Anonymous No.149158032 >>149158240
>>149157817
Fair points. Silvestri really seemed to like Ripclaw, but there's a reason Stryker and Velocity seemed to be the most popular Cyberforce characters, they weren't as obviously derivative of an X-Men member in appearance AND powers. Stryker does have Cable vibes in being a cyborg gun guy, but he's visually distinct from Cable, and Cable wasn't part of the main X-Men team anyway.

>>149157834
I don't remember how it worked with Wildstorm and Top Cow, but Extreme did credit non-Liefeld creations as being the property of whoever else did create them. This is how during the whole mess the Youngblood rights got into, Joe Casey has been able to do stuff with some of the Extreme characters that Rob didn't create or own, first with a mini for Dutch from Team Youngblood, and now the Blood Squad 7 book is intentionally Fake Youngblood, but uses legacy versions of characters from Infiniti.
Anonymous No.149158065 >>149158157
>>149157974
Cherry-picking exceptions to a rule is always a dick move, anon. You're better than that.
Anonymous No.149158102 >>149158593
>>149157992
They could've had a bunch of workhorse, solid writers back then, they just had terrible attitudes about working with writers, or the importance of writers. There were far more solid writer at the time than now.
Brandon Choi was one of Jim Lee's friends and he got to write books with no prior experience because the art was their priority
Anonymous No.149158157 >>149158433
>>149158065
citing the Image guys in general is cherry picking because they're pretty far-removed from typical artists who were creating their own work. They were barely writers for one.
the indie scene is FULL of writer/artists who are incredibly opinionated.
Anonymous No.149158219 >>149158433 >>149158541
>>149155819
>>149157817
the problem is, to work with good writers, you have to accept that you can't draw a page full of pinups and poses to get the maximum possible resale value on original art.
That's not what the Image guys were trying to do. They didn't want to draw boring, mundane, everyday stuff that carries a story. They wanted to go 100% on cool pages.
Anonymous No.149158240 >>149158466
>>149158032
I think the non-Liefeld stuff happened after he left Image. So Liefeld was acting as the publisher for those comics.
But you're talking about Dutch stuff, so I'm not really sure now.

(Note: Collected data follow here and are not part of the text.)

/-! ### One step -/

/-- The entries of the next-`pc` table are at most `0x0FFF + 0xFF`, which `JP V0,nnn` attains (R27). -/
theorem nextPc_le {s : State} (hs : Inv s) (hpc : s.pc.toNat < 0xFFF) (i : Instr) : nextPc i s ≤ 0x10FE := by
  cases i with
  | jpNnn nnn | callNnn nnn =>
    have hn := nnn.isLt
    show nnn.toNat ≤ 0x10FE
    omega
  | jpV0Nnn nnn =>
    have hn := nnn.isLt
    have hv := (s.reg V0).isLt
    show nnn.toNat + (s.reg V0).toNat ≤ 0x10FE
    omega
  | ret =>
    have hlt : s.sp.val - 1 < 16 := by omega
    have hslot := hs.stackRange ⟨s.sp.val - 1, hlt⟩
    have hget : s.stack.toList.getD (s.sp.val - 1) 0 = s.stack[s.sp.val - 1] := by simp [hlt]
    show (s.stack.toList.getD (s.sp.val - 1) 0).toNat ≤ 0x10FE
    rw [hget]
    exact hslot.trans (by decide)
  | seVxKk | sneVxKk | seVxVy | sneVxVy | skpVx | sknpVx | ldVxK =>
    unfold nextPc
    dsimp only
    split <;> omega
  | _ =>
    show s.pc.toNat + 2 ≤ 0x10FE
    omega

theorem exec_keeps_inv {i : Instr} {s t : State} (hs : Inv s) (hpc : s.pc.toNat < 0xFFF) (h : exec i s = .next t) :
    Inv t where
  memory := exec_mem_wf hs.memory h
  pcRange := by
    rw [exec_pc_toNat (by omega) h]
    exact nextPc_le hs hpc i
  stackRange k := by
    obtain hstack | ⟨nnn, hsp, -, hstack⟩ := exec_stack h
    · rw [hstack]
      exact hs.stackRange k
    · have hret : (s.pc + 2).toNat ≤ 0x1000 := by
        rw [pc_add_two_toNat (by omega)]
        omega
      rw [hstack, Fin.getElem_fin, Vector.getElem_set]
      split
      · exact hret
      · exact hs.stackRange k

theorem step_keeps_inv {s t : State} (hs : Inv s) (h : step s = .next t) : Inv t := by
  obtain ⟨-, hf⟩ | ⟨hpc, i, -, hi⟩ | ⟨hpc, op, -, hu⟩ := step_cases s
  · rw [hf] at h
    cases h
  · rw [hi] at h
    exact exec_keeps_inv hs hpc h
  · rw [hu] at h
    cases h
    have hadv : s.advance.pc.toNat ≤ 0x10FE := by
      rw [State.advance_pc, pc_add_two_toNat (by omega)]
      omega
    exact ⟨hs.memory, hadv, hs.stackRange⟩

/-- Settles O57: a fault has no next state, an instruction keeps each part, an unknown opcode moves `pc` by 2. -/
theorem everyStepKeepsTheInvariant : Obligations.EveryStepKeepsTheInvariant := by
  unfold Obligations.EveryStepKeepsTheInvariant
  exact fun _ _ => step_keeps_inv

/-! ### Every operation and every run -/

/-- Of the operations beside `step` only a load touches what the invariant speaks of, and it writes bytes. -/
theorem apply_keeps_inv {σ σ' : Session} {o : Op} {r : Reply} (hs : Inv σ.core) (h : σ.apply o = .ok σ' r) :
    Inv σ'.core := by
  obtain hsame | hstep | htick | ⟨bytes, hload⟩ | ⟨k, b, hkey⟩ | htake := Session.apply_core h
  · rwa [hsame]
  · exact step_keeps_inv hs hstep
  · rw [htick]
    exact ⟨hs.memory, hs.pcRange, hs.stackRange⟩
  · obtain ⟨-, hmem⟩ := loadProgram_eq_some.mp hload
    rw [hmem]
    exact ⟨Memory.writeBytes_wf hs.memory _ _, hs.pcRange, hs.stackRange⟩
  · obtain ⟨hk, hput⟩ := setKey_eq_some.mp hkey
    rw [hput]
    exact ⟨hs.memory, hs.pcRange, hs.stackRange⟩
  · rw [htake]
    exact ⟨hs.memory, hs.pcRange, hs.stackRange⟩

/-- Settles O60: a case per operation. -/
theorem everyOperationKeepsTheInvariant : Obligations.EveryOperationKeepsTheInvariant := by
  unfold Obligations.EveryOperationKeepsTheInvariant
  exact fun _ _ _ _ => apply_keeps_inv

/-- After reset no byte differs from the reset contents, and `pc` and the slots are fixed small numbers. -/
theorem inv_reset : Inv State.reset where
  memory := ⟨.nil, nofun⟩
  pcRange := by decide
  stackRange := by decide

/-- Settles O56: the reset state meets each part. -/
theorem resetMeetsTheInvariant : Obligations.ResetMeetsTheInvariant := inv_reset

theorem inv_of_reachable {σ : Session} (h : Reachable σ) : Inv σ.core := by
  induction h with
  | start => exact inv_reset
  | op o r _ happly ih => exact apply_keeps_inv ih happly

/-- Settles O58, by induction on the run. -/
theorem everyReachableRunMeetsTheInvariant : Obligations.EveryReachableRunMeetsTheInvariant := by
  unfold Obligations.EveryReachableRunMeetsTheInvariant
  exact fun _ => inv_of_reachable

end Sys2Proof.Machine
end

/-! ## Proofs: the outcomes of an instruction and of a step (40_step_and_dispatch R120 to R127, 60_exceptions R239) -/

section
/-! The fault table decides the outcome of an instruction; a step adds the fetch fault and the reported no-op; a run ends with its first fault. -/

namespace Sys2Proof.Machine

open Sys2Proof.Safety

/-! ### The fault table -/

/-- An instruction whose fault condition holds ends in its fault. -/
theorem exec_of_faultOf_eq_some {i : Instr} {s : State} {f : Fault} (h : faultOf i s = some f) :
    exec i s = .fault f := by
  cases i with
  | ret =>
    obtain ⟨hsp, hf⟩ := Option.ite_none_right_eq_some.mp h
    exact execRet_fault.mpr ⟨hsp, (Option.some.inj hf).symm⟩
  | callNnn =>
    obtain ⟨hsp, hf⟩ := Option.ite_none_right_eq_some.mp h
    exact execCallNnn_fault.mpr ⟨hsp, (Option.some.inj hf).symm⟩
  | skpVx | sknpVx =>
    obtain ⟨hkey, hf⟩ := Option.ite_none_right_eq_some.mp h
    exact skipOnKey_fault.mpr ⟨hkey, (Option.some.inj hf).symm⟩
  | drwVxVyN | ldBVx | ldMemVx | ldVxMem =>
    obtain ⟨hrange, hf⟩ := Option.ite_none_right_eq_some.mp h
    exact guardData_fault.mpr ⟨by omega, (Option.some.inj hf).symm⟩
  | _ => cases h

/-- An instruction whose fault condition does not hold completes. -/
theorem exec_of_faultOf_eq_none {i : Instr} {s : State} (h : faultOf i s = none) : ∃ t, exec i s = .next t := by
  cases i with
  | ret =>
    have hsp : s.sp.val ≠ 0 := by simpa [faultOf] using h
    exact ⟨_, execRet_next.mpr ⟨Nat.pos_of_ne_zero hsp, rfl⟩⟩
  | callNnn =>
    have hsp : s.sp.val ≠ 16 := by simpa [faultOf] using h
    exact ⟨_, execCallNnn_next.mpr ⟨by omega, rfl⟩⟩
  | skpVx x | sknpVx x =>
    have hkey : ¬ 15 < (s.reg x).toNat := by simpa [faultOf] using h
    exact ⟨_, skipOnKey_next.mpr ⟨⟨(s.reg x).toNat, by omega⟩, rfl, rfl⟩⟩
  | drwVxVyN x y n =>
    have hrange : ¬ (0 < n.toNat ∧ 4095 < s.i.toNat + n.toNat - 1) := by simpa [faultOf] using h
    exact ⟨_, guardData_next.mpr ⟨by omega, rfl⟩⟩
  | ldBVx =>
    have hrange : ¬ 4095 < s.i.toNat + 2 := by simpa [faultOf] using h
    exact ⟨_, guardData_next.mpr ⟨by omega, rfl⟩⟩
  | ldMemVx x | ldVxMem x =>
    have hrange : ¬ 4095 < s.i.toNat + x.val := by simpa [faultOf] using h
    exact ⟨_, guardData_next.mpr ⟨by omega, rfl⟩⟩
  | ldVxK x =>
    cases hk : s.lowestKey with
    | none => exact ⟨_, execLdVxK_next.mpr (.inr ⟨hk, rfl⟩)⟩
    | some k => exact ⟨_, execLdVxK_next.mpr (.inl ⟨k, hk, rfl⟩)⟩
  | _ => exact ⟨_, rfl⟩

Also, the Youngblood mess is just from Liefeld partnering up/selling his shit.

And now that you bring it up, Whilce Portacio's Wetwork comics were done under Wildstorm/Homage, and i think they're owned by Whilice.
Anonymous No.149158433 >>149158566
>>149158157
The indie scene isn't really that relevant to a conversation to superhero comics and early Image, and the types of artists who worked on them. The indie scene of the time may well have been full of writer-artists that were literal globohomo communists of color, but most of them wouldn't be working on Image books or Big 2 cape books. The Image guys weren't really outside of the norm for superhero comic artists who tried their hand at writing being generally less prone to using their comics as a soapbox for their views on social and political issues than writers are. Guys like Neal Adams and Frank Miller are the outliers, not the norm.

>>149158219
Not just that, "good" writers or "bad" writers or anywhere in between, they'd still be drawing someone else's story, still doing what someone else told them to do, defeating the whole point of leaving Marvel to go do their own thing. Even when their own thing was derivative versions of existing superheroes, it was still THEIRS, and nobody else was telling them what to draw.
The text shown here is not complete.